I'm not completely sure, but my understanding is that it's basically the same principle as SSH keypairs, with the added twist that the user never gets direct access to the private keys.
The keys are also per-device, so e.g. if you use your Google account from your phone, your laptop and your workplace PC, there would be three public keys associated with your account.
Because the private key (in principle) doesn't ever need to leave the device, it could be stored in a TPM, Secure Enclave or similar chip. The device itself is also supposed to protect the key with some sort of local authentication, i.e. biometrics or a PIN. That stuff only happens locally on the device though and doesn't involve Google's servers in any way.
Consequently, if you want to log in from a new device, you can't just copy over the key - you have to perform some complicated dance where the new device and an old device that you have already registered work together to generate a new keypair for the new device.
If you don't have an old device, e.g. because you're a non-techie and only ever used your account on your phone and now your phone just broke? Though luck, I guess?
Same goes for blocking a key: In theory, you can block access for each device individually - however, you need to be able to access your account using one working device in order to do so.
(There is also the hilariously useless flow of "delegating" to a device, for when you're really really really want to check emails from your friend's phone but also have your own phone right with you in your pocket. It will not actually help you if you want to check emails from your friend's phone because you have forgotten your's.
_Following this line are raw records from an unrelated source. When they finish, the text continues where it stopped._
-- ==== Sys2Proof/Laws/PerInstr.lean ====
section
/-! SUPPORT. The per-instruction family `EncodeLength`: an instruction's encoding has the length of its row (30_encoding.md
R178), one to four bytes. One lemma per constructor of `Instr`. -/

namespace Sys2Proof.Laws

/-- The encoding of `i` has as many bytes as `i`'s row, and at most four (R178). -/
def EncodeLength.Statement (i : Instr) : Prop := (encode i).length = i.length ∧ i.length ≤ 4
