section
/-! Input and output (47_io.md) and the block instructions (48_block.md): after fetch an access of a port is that of the
state before it (`State.portRead_fetched`, `State.portWrite_fetched`), and a repeating form is its iteration, with PC set
back while its test holds. -/

namespace Sys2Proof.Machine

/-! ### IN and OUT -/

theorem inAPort_eq (n : Byte) (s : State) :
    inAPort n s =
      .next { s.advanced 2 1 11 with
        regs := { s.regs with a := (s.portRead n).1 }
        vdp := (s.portRead n).2.vdp
        draws := (s.portRead n).2.draws } := by
  simp only [inAPort, runFixed_eq, State.portRead_fetched]
  rfl

theorem inRegC_eq (r : R8) (s : State) :
    inRegC r s =
      .next { s.advanced 2 2 12 with
        regs := { s.regs.set r (s.portRead s.regs.c).1 with
          f := mergeF maskKeepC maskX s.regs.f (byteFlags (s.portRead s.regs.c).1)
            (Config.freeByte (s.portRead s.regs.c).2.draws) }
        vdp := (s.portRead s.regs.c).2.vdp
        draws := (s.portRead s.regs.c).2.draws + 1 } := by
  rw [← Regs.set_f s.regs r (s.portRead s.regs.c).1]
  simp only [inRegC, runFixed_eq, State.fetched_regs, State.portRead_fetched]
  rfl

theorem outPortA_eq (n : Byte) (s : State) :
    outPortA n s =
      .next { s.advanced 2 1 11 with
        vdp := (s.portWrite n s.regs.a).vdp, draws := (s.portWrite n s.regs.a).draws } := by
  simp only [outPortA, runFixed_eq, State.fetched_regs, State.portWrite_fetched]
  rfl

theorem outCReg_eq (r : R8) (s : State) :
    outCReg r s =
      .next { s.advanced 2 2 12 with
        vdp := (s.portWrite s.regs.c (s.regs.get r)).vdp
        draws := (s.portWrite s.regs.c (s.regs.get r)).draws } := by
  simp only [outCReg, runFixed_eq, State.fetched_regs, State.portWrite_fetched]
  rfl

/-- Settles O23: each form is read off its operation, whose next state its own lemma gives. -/
theorem portInstructions : Obligations.PortInstructions := by
  refine fun i s => ⟨fun n h => ?inAPort, fun r h => ?inRegC, fun n h => ?outPortA, fun r h => ?outCReg⟩
  case inAPort => exact ⟨encode_of_op h, (exec_of_op h s).trans (inAPort_eq n s)⟩
  case inRegC =>
    exact ⟨encode_of_op h, _, flagsAre_mergeF_byteFlags s.regs.f _ _, (exec_of_op h s).trans (inRegC_eq r s)⟩
  case outPortA => exact ⟨encode_of_op h, (exec_of_op h s).trans (outPortA_eq n s)⟩
  case outCReg => exact ⟨encode_of_op h, (exec_of_op h s).trans (outCReg_eq r s)⟩

/-! ### Repeating -/

/-- R430: an iteration, and PC back at the instruction while the test holds. -/
theorem runEither_repeat (iteration : State → State) (c : State → Prop) [∀ t, Decidable (c t)] (s : State) :
    runEither 2 2 21 16
        (fun t => if c t then ({ iteration t with pc := s.pc }, true) else (iteration t, false)) s =
      .next (if c (s.fetched 2 2) then ({ iteration (s.fetched 2 2) with pc := s.pc }).tick 21
        else (iteration (s.fetched 2 2)).tick 16) :=
  runEither_ite 2 2 21 16 c (fun t => { iteration t with pc := s.pc }) iteration s

/-! ### Block input and output -/

/-- F after a block input or output that leaves B at `b` (R404, R408, D4). -/
def ioFlags (old b drawn : Byte) : Byte :=
  mergeF maskZN maskIoDrawn old (flagByte false (b == 0) false false true false) drawn

theorem flags_ioFlags (old b drawn : Byte) :
    flagZ (ioFlags old b drawn) = (b == 0) ∧ flagN (ioFlags old b drawn) = true ∧
      flagC (ioFlags old b drawn) = flagC old := by
  simpa only [ioFlags, flagZ_flagByte, flagN_flagByte] using
    mergeF_io old (flagByte false (b == 0) false false true false) drawn

/-- R404, R406: `t` with the effect that one block input has in state `s`. -/
def State.blockInput (s : State) (g : Dir) (t : State) : State :=
  { t with
    regs := { s.regs.setHL (stepWord g s.regs.hl) with
      b := s.regs.b - 1
      f := ioFlags s.regs.f (s.regs.b - 1) (Config.freeByte (s.portRead s.regs.c).2.draws) }
    mem := s.mem.write s.regs.hl (s.portRead s.regs.c).1
    vdp := (s.portRead s.regs.c).2.vdp
    draws := (s.portRead s.regs.c).2.draws + 1 }

theorem inIteration_fetched (g : Dir) (s : State) :
    inIteration g (s.fetched 2 2) = s.blockInput g (s.fetched 2 2) := by
  simp only [inIteration, State.fetched_regs, State.portRead_fetched]
  rfl

theorem inBlock_eq (g : Dir) (s : State) : inBlock g s = .next (s.blockInput g (s.advanced 2 2 16)) := by
  rw [inBlock, runFixed_eq, inIteration_fetched]
  rfl

theorem inBlockRep_eq (g : Dir) (s : State) :
    inBlockRep g s =
      .next (if s.regs.b - 1 = 0 then s.blockInput g (s.advanced 2 2 16)
        else { s.blockInput g (s.advanced 2 2 21) with pc := s.pc }) := by
  unfold inBlockRep repeatB
  rw [runEither_repeat, inIteration_fetched, ite_not]
  rfl

/-- A port write reads no register. -/
theorem State.portWrite_mapRegs (s : State) (f : Regs → Regs) (p v : Byte) :
    (s.mapRegs f).portWrite p v = (s.portWrite p v).mapRegs f := by
  unfold State.portWrite
  split
  · rfl
  split <;> rfl

/-- R408, R410: `t` with the effect that one block output has in state `s`. -/
def State.blockOutput (s : State) (g : Dir) (t : State) : State :=
  { t with
    regs := { s.regs.setHL (stepWord g s.regs.hl) with
      b := s.regs.b - 1
      f := ioFlags s.regs.f (s.regs.b - 1) (Config.freeByte (s.portWrite s.regs.c (s.read s.regs.hl)).draws) }
    vdp := (s.portWrite s.regs.c (s.read s.regs.hl)).vdp
    draws := (s.portWrite s.regs.c (s.read s.regs.hl)).draws + 1 }

theorem outIteration_fetched (g : Dir) (s : State) :
    outIteration g (s.fetched 2 2) = s.blockOutput g (s.fetched 2 2) := by
  simp only [outIteration, State.fetched_regs, State.fetched_read, State.portWrite_mapRegs, State.portWrite_fetched]
  rfl

theorem outBlock_eq (g : Dir) (s : State) : outBlock g s = .next (s.blockOutput g (s.advanced 2 2 16)) := by
  rw [outBlock, runFixed_eq, outIteration_fetched]
  rfl

theorem outBlockRep_eq (g : Dir) (s : State) :
    outBlockRep g s =
      .next (if s.regs.b - 1 = 0 then s.blockOutput g (s.advanced 2 2 16)
        else { s.blockOutput g (s.advanced 2 2 21) with pc := s.pc }) := by
  unfold outBlockRep repeatB
  rw [runEither_repeat, outIteration_fetched, ite_not]
  rfl

/-- Settles O24: `inBlock_eq` and `inBlockRep_eq`, with the flags of `flags_ioFlags`. -/
theorem blockInput : Obligations.BlockInput := by
  refine fun i s g => ⟨fun h => ?once, fun h => ?rep⟩
  case once =>
    have hexec := (exec_of_op h s).trans (inBlock_eq g s)
    cases g <;> exact ⟨encode_of_op h, _, flags_ioFlags _ _ _, hexec⟩
  case rep =>
    have hexec := (exec_of_op h s).trans (inBlockRep_eq g s)
    cases g <;> exact ⟨encode_of_op h, _, flags_ioFlags _ _ _, hexec⟩

/-- Settles O25: `outBlock_eq` and `outBlockRep_eq`, with the flags of `flags_ioFlags`. -/
theorem blockOutput : Obligations.BlockOutput := by
  refine fun i s g => ⟨fun h => ?once, fun h => ?rep⟩
  case once =>
    have hexec := (exec_of_op h s).trans (outBlock_eq g s)
    cases g <;> exact ⟨encode_of_op h, _, flags_ioFlags _ _ _, hexec⟩
  case rep =>
    have hexec := (exec_of_op h s).trans (outBlockRep_eq g s)
    cases g <;> exact ⟨encode_of_op h, _, flags_ioFlags _ _ _, hexec⟩

/-! ### Block transfer and compare -/

/-- R431, R433: `t` with the effect that one block transfer has in state `s`. -/
def State.blockTransfer (s : State) (g : Dir) (t : State) : State :=
  { t with
    regs := { ((s.regs.setHL (stepWord g s.regs.hl)).setDE (stepWord g s.regs.de)).setBC (s.regs.bc - 1) with
      f := mergeF maskHPVN maskX s.regs.f (flagByte false false false (s.regs.bc - 1 != 0) false false) s.drawn }
    mem := s.mem.write s.regs.de (s.read s.regs.hl)
    draws := s.draws + 1 }

/-- The pair BC holds the word it was set to. -/
theorem Regs.bc_setBC (g : Regs) (w : Word) : (g.setBC w).bc = w := join_hi_lo w

theorem ldIteration_fetched (g : Dir) (s : State) :
    ldIteration g (s.fetched 2 2) = s.blockTransfer g (s.fetched 2 2) := by
  simp only [ldIteration, State.mapRegs_regs, Regs.bc_setBC]
  rfl

theorem ldBlock_eq (g : Dir) (s : State) : ldBlock g s = .next (s.blockTransfer g (s.advanced 2 2 16)) := by
  rw [ldBlock, runFixed_eq, ldIteration_fetched]
  rfl

theorem ldBlockRep_eq (g : Dir) (s : State) :
    ldBlockRep g s =
      .next (if s.regs.bc - 1 = 0 then s.blockTransfer g (s.advanced 2 2 16)
        else { s.blockTransfer g (s.advanced 2 2 21) with pc := s.pc }) := by
  have hbc : (s.blockTransfer g (s.fetched 2 2)).regs.bc = s.regs.bc - 1 := join_hi_lo _
  unfold ldBlockRep
  rw [runEither_repeat (ldIteration g) (fun t => (ldIteration g t).regs.bc ≠ 0), ldIteration_fetched, hbc, ite_not]
  rfl

/-- LDI: H = N = 0 and PV, with S, Z and C kept. -/
theorem flagsAre_mergeF_transfer (old drawn : Byte) (pv : Bool) :
    FlagsAre (mergeF maskHPVN maskX old (flagByte false false false pv false false) drawn)
      (flagS old) (flagZ old) false pv false (flagC old) := by
  simpa only [flagH_flagByte, flagPV_flagByte, flagN_flagByte]
    using flagsAre_mergeF_hpvn old (flagByte false false false pv false false) drawn

/-- Settles O26: `ldBlock_eq` and `ldBlockRep_eq`, with the flags of `flagsAre_mergeF_transfer`. -/
theorem blockTransfer : Obligations.BlockTransfer := by
  refine fun i s g => ⟨fun h => ?once, fun h => ?rep⟩
  case once =>
    have hexec := (exec_of_op h s).trans (ldBlock_eq g s)
    cases g <;> exact ⟨encode_of_op h, _, flagsAre_mergeF_transfer _ _ _, hexec⟩
  case rep =>
    have hexec := (exec_of_op h s).trans (ldBlockRep_eq g s)
    cases g <;> exact ⟨encode_of_op h, _, flagsAre_mergeF_transfer _ _ _, hexec⟩

/-- The flags that CPI computes for the byte `v` at HL, with C left to the mask (R435). -/
def compareFlags (a v : Byte) (bc : Word) : Byte :=
  flagByte (a - v).msb (a - v == 0) (decide (a.toNat % 16 < v.toNat % 16)) (bc != 0) true false

/-- R435, R437: `t` with the effect that one block compare has in state `s`. -/
def State.blockCompare (s : State) (g : Dir) (t : State) : State :=
  { t with
    regs := { (s.regs.setHL (stepWord g s.regs.hl)).setBC (s.regs.bc - 1) with
      f := mergeF maskKeepC maskX s.regs.f (compareFlags s.regs.a (s.read s.regs.hl) (s.regs.bc - 1)) s.drawn }
    draws := s.draws + 1 }

theorem cpIteration_fetched (g : Dir) (s : State) :
    cpIteration g (s.fetched 2 2) = (s.blockCompare g (s.fetched 2 2), s.regs.a - s.read s.regs.hl) := by
  simp only [cpIteration, State.mapRegs_regs, Regs.bc_setBC]
  rfl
This feature sounds a lot like they needed something to respond with if someone asks about logging in from 3rd party devices - without making that usecase actually practical.)
So I guess all that does make stealing the private key somewhat hard: Phishing is out of the question as the user can't access the key even if they wanted to. Even if you got hold if the physical device, you'd have to get the key out of the TPM.
The bigger problems I see is that your account is now tied to your devices instead of, well, you: If someone steals your phone and manages to guess the PIN or get through the biometric auth, they have instant access to everything. On the other hand, if you have no registered device left, you're effectively locked out of your account.
(All that assuming if passkeys were the only option for logging in. As of now, they still seem to plan with passwords as fallback, so that's just hypothetical)
> I'm not completely sure, but my understanding is that it's basically the same principle as SSH keypairs, with the added twist that the user never gets direct access to the private keys.
Pretty close - in fact you can use passkeys for SSH access, a la "ecdsa-sk", and in some cases "ed25519-sk".
> The keys are also per-device, so e.g. if you use your Google account from your phone, your laptop and your workplace PC, there would be three public keys associated with your account.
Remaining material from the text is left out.